• [WORK ORDER] For each line in the data below that holds "remainder", return a copy.

• [RECORDS]
Start of Block

-- ==== Sys2Proof/Certificates/Slice0/Obligations.lean ====
section
/-! DEFINITION. The statements for the provers, each `Obligations.<Name>`, with the words they are made of. -/

namespace Sys2Proof.Claim

open Sys2Proof.Machine

/-! ## How a word completes -/

/-- The gang checked out is `g`, and its word `i` has passed the checks that come before an effect: mode, region, waits,
interlock and live-ins (03 R70; 05 R111, R112, R116, R117). -/
def Runs (i : Instr) (s : State) (g : Gang) : Prop := s.cur = some g ∧ gate i s g = .go

/-- Two gangs that differ in their slices alone, slice by slice as `P` says. -/
def Each (P : Slice → Slice → Prop) (g g' : Gang) : Prop :=
  g' = { g with slices := g'.slices } ∧ g'.slices.length = g.slices.length ∧
    ∀ (n : Nat) (sl sl' : Slice), g.slices[n]? = some sl → g'.slices[n]? = some sl' → P sl sl'

/-- The word completes: the gang is put back with its slices changed as `P` says, one number of the free values is drawn, and
nothing else of the machine changes, memory included. -/
def Completes (i : Instr) (s : State) (g : Gang) (P : Slice → Slice → Prop) : Prop :=
  ∃ g', exec i s = .next { s with cur := some g', free := s.free + 1, performed := true } ∧ Each P g g'

/-- What was outstanding stays outstanding. -/
def KeepsPending (sl sl' : Slice) : Prop := ∀ p ∈ sl.pending, ∃ p' ∈ sl'.pending, p' = { p with passed := p'.passed }

/-- A scalar register's code that ends a region when it is written: g1 to g7 (05 R110). -/
def endsRegion (d : SReg) : Bool := decide (1 ≤ d.toNat) && decide (d.toNat ≤ 7)

/-- A narrow word's effect that is one scalar result: the register takes it, g0 discards it; every other register of the file,
every lane and mask register, every CSR and every other field stays; the pc moves past the word. -/
def SetsScalar (d : SReg) (x : SVal) (sl sl' : Slice) : Prop :=
  (∀ k, Map.get {} sl'.scal k = if d ≠ 0 ∧ k = sl.scalKey d then x else Map.get {} sl.scal k) ∧ KeepsPending sl sl' ∧
    sl' = { sl with scal := sl'.scal, pending := sl'.pending, pc := sl.pc + 4, between := sl.between || endsRegion d
                    justRegion := false, unfin := none }

/-- The value of an ALU word on n bits, n = 64 or, with W, 32 sign-extended, and its tag (06 R122, R123). -/
def aluValue (f : (n : Nat) → BitVec n → BitVec n → BitVec n) (two w : Bool) (a b : SVal) : SVal :=
  ⟨if w then (f 32 (a.v.setWidth 32) (b.v.setWidth 32)).signExtend 64 else f 64 a.v b.v, a.tag || (two && b.tag)⟩

/-- An ALU word completes in every form, with its value written to SD. -/
def Alu (i : FormNA → Instr) (f : (n : Nat) → BitVec n → BitVec n → BitVec n) (two : Bool := true) : Prop :=
  ∀ o s g, Runs (i o) s g → Completes (i o) s g fun sl sl' =>
    SetsScalar o.sd (aluValue f two o.w (sl.readS (s.rctx g) o.sa) (sl.readS (s.rctx g) o.sb)) sl sl'

/-- A word with one scalar result completes in every form, the value by what its slice reads. -/
def Scalar {F : Type} (i : F → Instr) (d : F → SReg) (x : F → (SReg → SVal) → Slice → SVal) : Prop :=
  ∀ o s g, Runs (i o) s g → Completes (i o) s g fun sl sl' => SetsScalar (d o) (x o (sl.readS (s.rctx g)) sl) sl sl'

end Sys2Proof.Claim

open Sys2Proof Sys2Proof.Machine Sys2Proof.Claim

/-! ## Scalar arithmetic (06) -/

/-- 06 R123: sums, products and logic keep the low n bits of the exact result; MULH and MULHN bits 2n−1 to n of the product. -/
def Sys2Proof.Claim.aluSumsProductsAndLogic : Prop :=
  Alu .add (fun n a b => BitVec.ofInt n (a.toInt + b.toInt)) ∧
  Alu .sub (fun n a b => BitVec.ofInt n (a.toInt - b.toInt)) ∧
  Alu .mul (fun n a b => BitVec.ofNat n (a.toNat * b.toNat)) ∧
  Alu .mulh (fun n a b => BitVec.ofInt n (a.toInt * b.toInt / 2 ^ n)) ∧
  Alu .mulhn (fun n a b => BitVec.ofNat n (a.toNat * b.toNat / 2 ^ n)) ∧
  Alu .and (fun _ a b => a &&& b) ∧ Alu .or (fun _ a b => a ||| b) ∧ Alu .xor (fun _ a b => a ^^^ b) ∧
  Alu .andn (fun _ a b => a &&& ~~~b) ∧
  (∀ k, Alu (.lea k) (fun n a b => BitVec.ofNat n (a.toNat + b.toNat * 2 ^ k.toNat)))

/-- 06 R123, R124: division truncates toward zero; a zero divisor gives all ones and leaves the dividend as the remainder; the
most negative number by −1 wraps and leaves remainder 0; a remainder is the dividend less quotient times divisor. -/
def Sys2Proof.Claim.aluDivisionAndItsCorners : Prop :=
  Alu .div (fun n a b => if b = 0 then BitVec.allOnes n else BitVec.ofInt n (a.toInt.tdiv b.toInt)) ∧
  Alu .divn (fun n a b => if b = 0 then BitVec.allOnes n else BitVec.ofNat n (a.toNat / b.toNat)) ∧
  Alu .rem (fun n a b => if b = 0 then a else BitVec.ofInt n (a.toInt - a.toInt.tdiv b.toInt * b.toInt)) ∧
  Alu .remn (fun n a b => if b = 0 then a else BitVec.ofNat n (a.toNat - a.toNat / b.toNat * b.toNat))

/-- 06 R123, R124: the words of the ALU group that add, multiply, combine bits and divide. -/
def Obligations.ScalarSumsProductsLogicAndDivision : Prop := Claim.aluSumsProductsAndLogic ∧ Claim.aluDivisionAndItsCorners

/-- 06 R123: shifts take their amount modulo 64 and then modulo n; ROL brings back at the low end what leaves at the high end. -/
def Sys2Proof.Claim.aluShiftsByAmountModuloWidth : Prop :=
  Alu .shl (fun n a b => BitVec.ofNat n (a.toNat * 2 ^ (b.toNat % 64 % n))) ∧
  Alu .shr (fun n a b => BitVec.ofNat n (a.toNat / 2 ^ (b.toNat % 64 % n))) ∧
  Alu .sar (fun n a b => BitVec.ofInt n (a.toInt / 2 ^ (b.toNat % 64 % n))) ∧
  Alu .rol (fun n a b => BitVec.ofNat n (a.toNat * 2 ^ (b.toNat % 64 % n) + a.toNat / 2 ^ (n - b.toNat % 64 % n)))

End of Block

• [ANSWER TO THE EXERCISE]
/-- 06 R123, R124: division truncates toward zero; a zero divisor gives all ones and leaves the dividend as the remainder; the
most negative number by −1 wraps and leaves remainder 0; a remainder is the dividend less quotient times divisor. -/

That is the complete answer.